(Records for processing Opens)

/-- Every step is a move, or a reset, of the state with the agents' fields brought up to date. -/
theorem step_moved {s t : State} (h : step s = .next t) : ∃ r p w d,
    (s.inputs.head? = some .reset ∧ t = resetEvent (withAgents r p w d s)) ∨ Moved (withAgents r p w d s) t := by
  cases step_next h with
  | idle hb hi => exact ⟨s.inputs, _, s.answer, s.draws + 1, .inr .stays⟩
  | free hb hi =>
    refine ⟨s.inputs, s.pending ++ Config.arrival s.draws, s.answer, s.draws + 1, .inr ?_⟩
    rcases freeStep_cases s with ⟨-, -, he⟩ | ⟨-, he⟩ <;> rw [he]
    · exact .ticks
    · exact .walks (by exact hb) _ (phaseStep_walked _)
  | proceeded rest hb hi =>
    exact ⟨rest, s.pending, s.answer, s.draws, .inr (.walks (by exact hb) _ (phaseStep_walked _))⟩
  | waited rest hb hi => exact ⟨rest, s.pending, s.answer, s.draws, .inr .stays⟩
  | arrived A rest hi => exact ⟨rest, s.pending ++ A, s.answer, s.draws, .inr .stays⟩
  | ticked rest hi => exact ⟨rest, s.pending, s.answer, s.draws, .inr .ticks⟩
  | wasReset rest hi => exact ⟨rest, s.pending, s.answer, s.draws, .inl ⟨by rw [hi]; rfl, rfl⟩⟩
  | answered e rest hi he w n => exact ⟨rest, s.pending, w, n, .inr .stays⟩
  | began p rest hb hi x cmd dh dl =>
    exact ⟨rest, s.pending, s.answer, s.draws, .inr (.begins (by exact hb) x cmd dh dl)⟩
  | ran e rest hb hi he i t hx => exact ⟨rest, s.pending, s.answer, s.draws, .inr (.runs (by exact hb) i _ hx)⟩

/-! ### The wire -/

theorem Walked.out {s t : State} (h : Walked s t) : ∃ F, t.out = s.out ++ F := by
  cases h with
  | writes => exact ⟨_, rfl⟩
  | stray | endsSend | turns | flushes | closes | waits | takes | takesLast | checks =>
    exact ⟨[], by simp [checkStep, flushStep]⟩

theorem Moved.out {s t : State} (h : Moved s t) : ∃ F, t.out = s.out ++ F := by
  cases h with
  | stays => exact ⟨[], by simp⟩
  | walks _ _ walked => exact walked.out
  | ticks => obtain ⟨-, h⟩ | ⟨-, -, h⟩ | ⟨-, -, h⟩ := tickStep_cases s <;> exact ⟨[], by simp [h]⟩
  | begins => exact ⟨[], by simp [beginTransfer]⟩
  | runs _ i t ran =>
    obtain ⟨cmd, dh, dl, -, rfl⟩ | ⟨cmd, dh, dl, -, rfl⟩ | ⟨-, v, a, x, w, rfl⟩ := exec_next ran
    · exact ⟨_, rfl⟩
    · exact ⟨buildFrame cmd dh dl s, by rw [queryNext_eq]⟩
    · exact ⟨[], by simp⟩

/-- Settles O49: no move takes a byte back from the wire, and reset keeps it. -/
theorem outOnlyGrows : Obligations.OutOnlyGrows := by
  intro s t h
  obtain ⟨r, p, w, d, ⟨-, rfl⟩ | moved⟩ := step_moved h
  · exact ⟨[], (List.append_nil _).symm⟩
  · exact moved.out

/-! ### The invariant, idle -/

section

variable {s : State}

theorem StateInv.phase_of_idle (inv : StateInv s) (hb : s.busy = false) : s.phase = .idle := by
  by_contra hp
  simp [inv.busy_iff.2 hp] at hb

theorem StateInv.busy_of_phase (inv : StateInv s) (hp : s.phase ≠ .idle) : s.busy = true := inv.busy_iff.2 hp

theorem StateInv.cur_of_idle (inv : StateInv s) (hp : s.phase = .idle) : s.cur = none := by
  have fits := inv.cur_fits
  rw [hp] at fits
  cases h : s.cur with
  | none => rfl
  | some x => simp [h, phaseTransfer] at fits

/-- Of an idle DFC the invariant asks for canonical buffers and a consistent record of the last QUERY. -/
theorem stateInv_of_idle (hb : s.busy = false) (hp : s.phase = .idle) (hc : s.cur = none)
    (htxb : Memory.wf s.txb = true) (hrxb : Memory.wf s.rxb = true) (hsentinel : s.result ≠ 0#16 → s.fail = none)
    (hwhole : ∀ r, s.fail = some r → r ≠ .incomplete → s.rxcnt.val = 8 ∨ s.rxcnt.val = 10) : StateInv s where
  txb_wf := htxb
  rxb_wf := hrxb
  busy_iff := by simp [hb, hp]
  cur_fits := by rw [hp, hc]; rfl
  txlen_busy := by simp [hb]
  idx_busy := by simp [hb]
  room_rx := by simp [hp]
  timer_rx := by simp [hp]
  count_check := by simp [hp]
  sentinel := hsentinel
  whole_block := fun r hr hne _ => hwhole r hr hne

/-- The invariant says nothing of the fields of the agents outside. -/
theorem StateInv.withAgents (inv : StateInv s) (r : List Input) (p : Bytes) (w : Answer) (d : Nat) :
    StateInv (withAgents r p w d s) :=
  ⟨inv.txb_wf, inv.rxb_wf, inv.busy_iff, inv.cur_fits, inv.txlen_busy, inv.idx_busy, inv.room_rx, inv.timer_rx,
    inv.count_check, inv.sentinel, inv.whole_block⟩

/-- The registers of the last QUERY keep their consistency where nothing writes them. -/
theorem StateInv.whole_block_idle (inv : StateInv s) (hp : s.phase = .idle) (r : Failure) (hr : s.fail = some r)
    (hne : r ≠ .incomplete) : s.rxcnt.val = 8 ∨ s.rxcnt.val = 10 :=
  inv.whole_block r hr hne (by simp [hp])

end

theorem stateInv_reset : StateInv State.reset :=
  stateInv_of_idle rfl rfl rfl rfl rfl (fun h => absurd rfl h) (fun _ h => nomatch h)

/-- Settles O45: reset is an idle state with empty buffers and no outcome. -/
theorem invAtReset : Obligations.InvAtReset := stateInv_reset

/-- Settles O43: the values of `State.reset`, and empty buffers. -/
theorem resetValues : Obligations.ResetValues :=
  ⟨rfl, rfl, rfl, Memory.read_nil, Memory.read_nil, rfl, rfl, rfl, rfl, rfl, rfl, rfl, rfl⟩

(Records for processing Closes)

**Exercise prompt:**
Look above for the line holding "The wire -/" and the line holding "(htxb : Memory.wf". Retype both, and every line between them, word for word and nothing else.

**Task result:**
/-! ### The wire -/

theorem Walked.out {s t : State} (h : Walked s t) : ∃ F, t.out = s.out ++ F := by
  cases h with
  | writes => exact ⟨_, rfl⟩
  | stray | endsSend | turns | flushes | closes | waits | takes | takesLast | checks =>
    exact ⟨[], by simp [checkStep, flushStep]⟩

theorem Moved.out {s t : State} (h : Moved s t) : ∃ F, t.out = s.out ++ F := by
  cases h with
  | stays => exact ⟨[], by simp⟩
  | walks _ _ walked => exact walked.out
  | ticks => obtain ⟨-, h⟩ | ⟨-, -, h⟩ | ⟨-, -, h⟩ := tickStep_cases s <;> exact ⟨[], by simp [h]⟩
  | begins => exact ⟨[], by simp [beginTransfer]⟩
  | runs _ i t ran =>
    obtain ⟨cmd, dh, dl, -, rfl⟩ | ⟨cmd, dh, dl, -, rfl⟩ | ⟨-, v, a, x, w, rfl⟩ := exec_next ran
    · exact ⟨_, rfl⟩
    · exact ⟨buildFrame cmd dh dl s, by rw [queryNext_eq]⟩
    · exact ⟨[], by simp⟩

/-- Settles O49: no move takes a byte back from the wire, and reset keeps it. -/
theorem outOnlyGrows : Obligations.OutOnlyGrows := by
  intro s t h
  obtain ⟨r, p, w, d, ⟨-, rfl⟩ | moved⟩ := step_moved h
  · exact ⟨[], (List.append_nil _).symm⟩
  · exact moved.out

/-! ### The invariant, idle -/

section

variable {s : State}

theorem StateInv.phase_of_idle (inv : StateInv s) (hb : s.busy = false) : s.phase = .idle := by
  by_contra hp
  simp [inv.busy_iff.2 hp] at hb

theorem StateInv.busy_of_phase (inv : StateInv s) (hp : s.phase ≠ .idle) : s.busy = true := inv.busy_iff.2 hp

theorem StateInv.cur_of_idle (inv : StateInv s) (hp : s.phase = .idle) : s.cur = none := by
  have fits := inv.cur_fits
  rw [hp] at fits
  cases h : s.cur with
  | none => rfl
  | some x => simp [h, phaseTransfer] at fits

/-- Of an idle DFC the invariant asks for canonical buffers and a consistent record of the last QUERY. -/
theorem stateInv_of_idle (hb : s.busy = false) (hp : s.phase = .idle) (hc : s.cur = none)
    (htxb : Memory.wf s.txb = true) (hrxb : Memory.wf s.rxb = true) (hsentinel : s.result ≠ 0#16 → s.fail = none)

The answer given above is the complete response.